Record extracts:
----------------------------------------

-- ==== Sys2Proof/Machine/Base58.lean ====
section
/-! DEFINITION. The base-58 converter (spec 41_base58check.md R150 to R152, R154, R159) and the two
commands B58.ENC (R155) and B58.DEC (R156). -/

namespace Sys2Proof.Machine

/-- The 58 symbols as ASCII bytes; the symbol at position d has digit value d (R150). -/
def alphabet : Bytes :=
  [0x31, 0x32, 0x33, 0x34, 0x35, 0x36, 0x37, 0x38, 0x39] ++
  [0x41, 0x42, 0x43, 0x44, 0x45, 0x46, 0x47, 0x48] ++
  [0x4A, 0x4B, 0x4C, 0x4D, 0x4E] ++
  [0x50, 0x51, 0x52, 0x53, 0x54, 0x55, 0x56, 0x57, 0x58, 0x59, 0x5A] ++
  [0x61, 0x62, 0x63, 0x64, 0x65, 0x66, 0x67, 0x68, 0x69, 0x6A, 0x6B] ++
  [0x6D, 0x6E, 0x6F, 0x70, 0x71, 0x72, 0x73, 0x74, 0x75, 0x76, 0x77, 0x78, 0x79, 0x7A]

/-- `Sym(d)`: the symbol of digit value d, 0 <= d <= 57 (R150). -/
def sym (d : Nat) : Byte := alphabet.getD d 0

/-- `Val(c)`: the digit value of a byte, none when it is not in the alphabet (R150). -/
def val (c : Byte) : Option Nat := alphabet.findIdx? (· == c)

/-- The zero-symbol, '1' (R150). -/
def zeroSymbol : Byte := 0x31

/-- `B58Enc(B)` (R151): a zero-symbol for every leading zero byte, then the base-58 digits of the
big-endian integer, none for the value 0. -/
def b58Enc (B : Bytes) : Bytes :=
  List.replicate (leading 0x00 B) zeroSymbol ++ (digitsOf 58 (be B)).map sym

/-- The accumulator of `B58Dec` after the symbols of S, from `n`; none when one is not in the
alphabet (R152). -/
def decodeFrom (n : Nat) : Bytes → Option Nat
  | [] => some n
  | c :: S => match val c with
    | none => none
    | some d => decodeFrom (n * 58 + d) S

/-- `B58Dec(S)` (R152); none is the failure InvalidSymbol. -/
def b58Dec (S : Bytes) : Option Bytes :=
  match decodeFrom 0 S with
  | none => none
  | some n => some (List.replicate (leading zeroSymbol S) 0x00 ++ minBE n)

/-- B58.ENC (R155): fails with CapacityExceeded when the text does not fit OBUF. -/
def execB58Enc (s : State) : Result :=
  let S := b58Enc s.input
  if S.length > Config.bufcap then .next (s.raiseFail .capacityExceeded) else .next (s.deliver S)

/-- B58.DEC (R156): fails with InvalidSymbol when any byte of IN is not in the alphabet. -/
def execB58Dec (s : State) : Result :=
  match b58Dec s.input with
  | none => .next (s.raiseFail .invalidSymbol)
  | some B => .next (s.deliver B)

end Sys2Proof.Machine
end

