/-- Settles O47: a failed command writes none of these, and a successful one only what it may. -/
theorem commandsWriteOnlyTheirOwnState : Obligations.CommandsWriteOnlyTheirOwnState := by
  intro i s
  rcases exec_cases i s with ⟨k, hk⟩ | ⟨t, ht, hs⟩
  · exact ⟨_, hk, fun _ _ => rfl, fun _ => rfl,
      fun _ => ⟨rfl, fun _ => memRead_window_congr (s.raiseFail_obuf k)⟩, rfl⟩
  · refine ⟨t, ht, fun h ha => hs.stream (writesStream_eq_false h ha),
      fun h => hs.input (writesIn_eq_false h), fun h => ?_, hs.host⟩
    have hout := hs.output (writesOut_eq_false h)
    exact ⟨congrArg List.length hout, fun k => memRead_window_congr hout⟩

/-! ## Every run ends (R87, R207) -/

/-- A move can stop only at a bus error, and a host that goes on does not stop there. -/
theorem exists_hostMove_next (m : HostMove) (h : s.host.onBusError = .goesOn) :
    ∃ t, hostMove m s = .next t := by
  rcases hostMove_cases m s with
    ⟨_, _, v, -, -, hk⟩ | ⟨c, hk⟩ | ⟨v, -, hk⟩ | ⟨v, -, -, hk⟩ | ⟨-, hk⟩ <;> rw [hk]
  · exact ⟨_, rfl⟩
  · exact ⟨_, busError_of_goesOn h c⟩
  · rcases runCommand_cases v (s.respond .done) with ⟨k, hr⟩ | ⟨i, t, -, hr, -⟩
    · exact ⟨_, hr⟩
    · exact ⟨t, hr⟩
  · exact ⟨_, rfl⟩
  · exact ⟨_, rfl⟩

/-- Settles O57, by induction on the moves: each one answers a state whose host still goes on. -/
theorem everyRunOfAGoingOnHostEnds : Obligations.EveryRunOfAGoingOnHostEnds := by
  intro moves
  induction moves with
  | nil => exact fun s _ => ⟨_, rfl⟩
  | cons m rest ih =>
    intro s hs
    obtain ⟨t, ht⟩ := exists_hostMove_next (s := s.setPending rest) m hs
    obtain ⟨u, hu⟩ := ih t ((hostMove_host ht).2.trans hs)
    exact ⟨u, (runMoves_cons ht).trans hu⟩

/-! ## The base-58-check round trip (R89, R153, R154, R158) -/

/-- The zero-symbols stand for the leading zero bytes and the digits for the integer of the rest, so
decoding an encoding gives the bytes back (R154 a). -/
theorem b58Dec_b58Enc (B : Bytes) : b58Dec (b58Enc B) = some B := by
  have hsplit := leading_split 0 B
  have hrest := head?_dropWhile_ne 0 B
  have hdigits : ∀ d ∈ digitsOf 58 (be B), d < 58 := fun d => lt_of_mem_digitsOf (by decide)
  have hleading : leading zeroSymbol (b58Enc B) = leading 0 B :=
    leading_replicate_append zeroSymbol _ _
      (map_sym_head?_ne hdigits (head?_digitsOf_ne_zero (by decide) _))
  have htext : b58Enc B = (List.replicate (leading 0 B) 0 ++ digitsOf 58 (be B)).map sym := by
    rw [List.map_append, List.map_replicate]
    rfl
  have hvalue : decodeFrom 0 (b58Enc B) = some (be B) := by
    rw [htext, decodeFrom_map_sym]
    · simp [Nat.ofDigits_append, Nat.ofDigits_replicate_zero, digitsOf_eq, Nat.ofDigits_digits]
    · intro d hd
      rcases List.mem_append.mp hd with hd | hd
      · simp [(List.mem_replicate.mp hd).2]
      · exact hdigits d hd
  have hbytes : minBE (be B) = B.dropWhile (· == 0) := by
    have hbe : be B = be (B.dropWhile (· == 0)) :=
      (congrArg be hsplit).trans (be_replicate_zero_append _ _)
    rw [hbe, minBE_be _ hrest]
  simp only [b58Dec, hvalue, hleading, hbytes]
  exact congrArg some hsplit.symm

/-- Whatever H256 is, CHK.VERIFY finds the checksum CHK.ATTACH put behind the bytes. -/
theorem execChkVerify_of_attach {B : Bytes} (h : s.ibuf = attach B) :
    execChkVerify s = .next (s.deliver B) := by
  have htake : s.ibuf.take (s.ibuf.length - 4) = B := by simp [h, attach]
  have hdrop : s.ibuf.drop (s.ibuf.length - 4) = check4 B := by simp [h, attach]
  rw [execChkVerify_of_match (by simp [h]) (by rw [htake, hdrop]), htake]

/-- Two commands with MOVE between them, as R89 writes its pseudo-commands: the second reads what the
first delivered. -/
theorem runMoves_cmd_moveOut_cmd {i j : Instr} {B C : Bytes} (h : exec i s = .next (s.deliver B))
    (hB : B.length ≤ Config.bufcap)
    (hj : ∀ u : State, u.ibuf = B → exec j u = .next (u.deliver C)) :
    ∃ t, runMoves (cmd i :: moveOut ++ [cmd j]) s = .next t ∧
      t.obuf = C ∧ t.errCode = 0 ∧ t.errf = s.errf ∧ t.stream = s.stream := by
  obtain ⟨u, hu, huIn, huStream, -, -, huFlag⟩ :=
    runMoves_moveOut ((s.deliver B).respond .done) hB
  rw [List.cons_append, runMoves_cmd (decode_encode i) h, runMoves_append hu,
    runMoves_singleton (hj u huIn)]
  exact ⟨_, rfl, rfl, rfl, huFlag, huStream⟩

theorem runMoves_b58cEnc (hin : s.ibuf.length + 4 ≤ Config.bufcap)
    (htext : (b58Enc (attach s.ibuf)).length ≤ Config.bufcap) :
    ∃ t, runMoves b58cEnc s = .next t ∧ t.obuf = b58Enc (attach s.ibuf) ∧ t.errCode = 0 ∧
      t.errf = s.errf ∧ t.stream = s.stream := by
  refine runMoves_cmd_moveOut_cmd (execChkAttach_of_fits hin) (by simpa using hin) fun u hu => ?_
  rw [← hu] at htext ⊢
  exact execB58Enc_of_fits htext

theorem runMoves_b58cDec {B : Bytes} (hin : s.ibuf = b58Enc (attach B))
    (hB : B.length + 4 ≤ Config.bufcap) :
    ∃ t, runMoves b58cDec s = .next t ∧ t.obuf = B ∧ t.errCode = 0 ∧
      t.errf = s.errf ∧ t.stream = s.stream :=
  runMoves_cmd_moveOut_cmd (execB58Dec_of_some (by rw [hin, b58Dec_b58Enc])) (by simpa using hB)
    fun _ => execChkVerify_of_attach

/-- Settles O27, part by part: the text is written, moved, and read back. -/
theorem base58CheckRoundTrip : Obligations.Base58CheckRoundTrip := by
  intro s hin htext
  obtain ⟨a, hEnc, haOut, -, haFlag, haStream⟩ := runMoves_b58cEnc hin htext
  obtain ⟨c, hMove, hcIn, hcStream, -, -, hcFlag⟩ := runMoves_moveOut a (haOut ▸ htext)
  obtain ⟨t, hDec, htOut, htCode, htFlag, htStream⟩ := runMoves_b58cDec (hcIn.trans haOut) hin
  rw [List.append_assoc, runMoves_append hEnc, runMoves_append hMove]
  exact ⟨t, hDec, htOut, htCode, htFlag.trans (hcFlag.trans haFlag),
    htStream.trans (hcStream.trans haStream)⟩

end Sys2Proof.Machine

/-! # Proofs of the Digest160 unit's statements (spec 40_digest160.md)

A message is whole blocks and a rest shorter than a block. The blocks are absorbed by `compressBlocks`, the
rest is the tail that finishing pads, and the padding of the whole message is that of its rest. The
compression itself is read step by step against the spec's tables. -/

namespace Sys2Proof.Machine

----------------------------------------

Activity: Search the records above for the string "errCode" and copy each line that holds it.

Task output:
      t.obuf = C ∧ t.errCode = 0 ∧ t.errf = s.errf ∧ t.stream = s.stream := by
    ∃ t, runMoves b58cEnc s = .next t ∧ t.obuf = b58Enc (attach s.ibuf) ∧ t.errCode = 0 ∧
    ∃ t, runMoves b58cDec s = .next t ∧ t.obuf = B ∧ t.errCode = 0 ∧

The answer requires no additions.